Characterizing the physical and genetic structure of the lodgepole pine × jack pine hybrid zone: mosaic structure and differential introgression
Article first published online: 8 MAY 2012
© 2012 The Authors. Evolutionary Applications published by Blackwell Publishing Ltd.
This is an open access article under the terms of the Creative Commons Attribution-NonCommercial License, which permits use, distribution and reproduction in any medium, provided the original work is properly cited and is not used for commercial purposes.
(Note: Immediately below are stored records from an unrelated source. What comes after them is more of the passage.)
-- ==== Sys2Proof/Machine/DynHeader.lean ====
section
/-! DEFINITION. The elements of a dynamic block's header (spec/30_encoding.md R108, R109; spec/45_block_decoder.md R276
to R279). -/

namespace Sys2Proof.Machine

/-- `DYN_HDR`: the three counts, checked after all are read (R276); the code-length lengths start as 0
(R277). -/
def execDynHdr (hlit : BitVec 5) (hdist : BitVec 5) (hclen : BitVec 4) (s : State) :
    Host.Outcome State Fault Refusal :=
  match s.phase with
  | .dynHdr =>
    let nl := hlit.toNat + 257
    let nd := hdist.toNat + 1
    if 286 < nl ∨ 30 < nd then .next (s.raiseDecode .invalidHuffmanCode)
    else
      .next { (s.skip 14).setLens .cl (List.replicate 19 0) with
        phase := .dynClLen nl nd (hclen.toNat + 4) 0 }
  | _ => .fault .elementOutOfMode

/-- `DYN_CL_LEN`: field `j` is `LEN_CL[CLORD[j]]`; after the last one the code-length code must be
complete (R277). -/
def execDynClLen (v : BitVec 3) (s : State) : Host.Outcome State Fault Refusal :=
  match s.phase with
  | .dynClLen nl nd nc j =>
    let t := { s.skip 3 with lenCL := s.lenCL.write (clOrder.getD j 0) v }
    if j + 1 < nc then .next { t with phase := .dynClLen nl nd nc (j + 1) }
    else
      match t.buildDecoder .cl (t.lens .cl) with
      | .ok u => .next { u with phase := .dynLens nl nd [] }
      | .error e => .next (s.raiseDecode e)
  | _ => .fault .elementOutOfMode

/-- `CL_0`: Code-length symbol 0; `n` is its codeword's length (R109, R278). -/
def execCl0 (n : BitVec 4) (s : State) : Host.Outcome State Fault Refusal :=
  clElement 0 n.toNat 0 s

/-- `CL_1`: Code-length symbol 1; `n` is its codeword's length (R109, R278). -/
def execCl1 (n : BitVec 4) (s : State) : Host.Outcome State Fault Refusal :=
  clElement 1 n.toNat 0 s

/-- `CL_2`: Code-length symbol 2; `n` is its codeword's length (R109, R278). -/
def execCl2 (n : BitVec 4) (s : State) : Host.Outcome State Fault Refusal :=
  clElement 2 n.toNat 0 s

/-- `CL_3`: Code-length symbol 3; `n` is its codeword's length (R109, R278). -/
def execCl3 (n : BitVec 4) (s : State) : Host.Outcome State Fault Refusal :=
  clElement 3 n.toNat 0 s

/-- `CL_4`: Code-length symbol 4; `n` is its codeword's length (R109, R278). -/
def execCl4 (n : BitVec 4) (s : State) : Host.Outcome State Fault Refusal :=
  clElement 4 n.toNat 0 s

/-- `CL_5`: Code-length symbol 5; `n` is its codeword's length (R109, R278). -/
def execCl5 (n : BitVec 4) (s : State) : Host.Outcome State Fault Refusal :=
  clElement 5 n.toNat 0 s

/-- `CL_6`: Code-length symbol 6; `n` is its codeword's length (R109, R278). -/
def execCl6 (n : BitVec 4) (s : State) : Host.Outcome State Fault Refusal :=
  clElement 6 n.toNat 0 s

/-- `CL_7`: Code-length symbol 7; `n` is its codeword's length (R109, R278). -/
def execCl7 (n : BitVec 4) (s : State) : Host.Outcome State Fault Refusal :=
  clElement 7 n.toNat 0 s

/-- `CL_8`: Code-length symbol 8; `n` is its codeword's length (R109, R278). -/
def execCl8 (n : BitVec 4) (s : State) : Host.Outcome State Fault Refusal :=
  clElement 8 n.toNat 0 s

/-- `CL_9`: Code-length symbol 9; `n` is its codeword's length (R109, R278). -/
def execCl9 (n : BitVec 4) (s : State) : Host.Outcome State Fault Refusal :=
  clElement 9 n.toNat 0 s

/-- `CL_10`: Code-length symbol 10; `n` is its codeword's length (R109, R278). -/
def execCl10 (n : BitVec 4) (s : State) : Host.Outcome State Fault Refusal :=
  clElement 10 n.toNat 0 s

/-- `CL_11`: Code-length symbol 11; `n` is its codeword's length (R109, R278). -/
def execCl11 (n : BitVec 4) (s : State) : Host.Outcome State Fault Refusal :=
  clElement 11 n.toNat 0 s

/-- `CL_12`: Code-length symbol 12; `n` is its codeword's length (R109, R278). -/
def execCl12 (n : BitVec 4) (s : State) : Host.Outcome State Fault Refusal :=
  clElement 12 n.toNat 0 s

/-- `CL_13`: Code-length symbol 13; `n` is its codeword's length (R109, R278). -/
def execCl13 (n : BitVec 4) (s : State) : Host.Outcome State Fault Refusal :=
  clElement 13 n.toNat 0 s

/-- `CL_14`: Code-length symbol 14; `n` is its codeword's length (R109, R278). -/
def execCl14 (n : BitVec 4) (s : State) : Host.Outcome State Fault Refusal :=
  clElement 14 n.toNat 0 s

/-- `CL_15`: Code-length symbol 15; `n` is its codeword's length (R109, R278). -/
def execCl15 (n : BitVec 4) (s : State) : Host.Outcome State Fault Refusal :=
  clElement 15 n.toNat 0 s

/-- `CL_16`: Code-length symbol 16; `n` is its codeword's length (R109, R278). -/
def execCl16 (n : BitVec 4) (x : BitVec 2) (s : State) : Host.Outcome State Fault Refusal :=
  clElement 16 n.toNat x.toNat s

/-- `CL_17`: Code-length symbol 17; `n` is its codeword's length (R109, R278). -/
def execCl17 (n : BitVec 4) (x : BitVec 3) (s : State) : Host.Outcome State Fault Refusal :=
  clElement 17 n.toNat x.toNat s

/-- `CL_18`: Code-length symbol 18; `n` is its codeword's length (R109, R278). -/
def execCl18 (n : BitVec 4) (x : BitVec 7) (s : State) : Host.Outcome State Fault Refusal :=
  clElement 18 n.toNat x.toNat s


end Sys2Proof.Machine
end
Volume 5, Issue 8, pages 879–891, December 2012
How to Cite
Cullingham, C. I., James, P. M. A., Cooke, J. E. K. and Coltman, D. W. (2012), Characterizing the physical and genetic structure of the lodgepole pine × jack pine hybrid zone: mosaic structure and differential introgression. Evolutionary Applications, 5: 879–891. doi: 10.1111/j.1752-4571.2012.00266.x
- Issue published online: 24 DEC 2012
- Article first published online: 8 MAY 2012
- Manuscript Accepted: 8 APR 2012
- Manuscript Received: 24 MAR 2012
- the Government of Alberta. Grant Number: AAET/AFRI-859-G07
- environmental modeling;
- jack pine;
- lodgepole pine;
- Pinus banksiana ;
- Pinus contorta
Understanding the physical and genetic structure of hybrid zones can illuminate factors affecting their formation and stability. In north-central Alberta, lodgepole pine (Pinus contorta Dougl. ex Loud. var. latifolia) and jack pine (Pinus banksiana Lamb) form a complex and poorly defined hybrid zone. Better knowledge of this zone is relevant, given the recent host expansion of mountain pine beetle into jack pine. We characterized the zone by genotyping 1998 lodgepole, jack pine, and hybrids from British Columbia, Alberta, Saskatchewan, Ontario, and Minnesota at 11 microsatellites. Using Bayesian algorithms, we calculated genetic ancestry and used this to model the relationship between species occurrence and environment. In addition, we analyzed the ancestry of hybrids to calculate the genetic contribution of lodgepole and jack pine. Finally, we measured the amount of gene flow between the pure species. We found the distribution of the pine classes is explained by environmental variables, and these distributions differ from classic distribution maps. Hybrid ancestry was biased toward lodgepole pine; however, gene flow between the two species was equal. The results of this study suggest that the hybrid zone is complex and influenced by environmental constraints. As a result of this analysis, range limits should be redefined.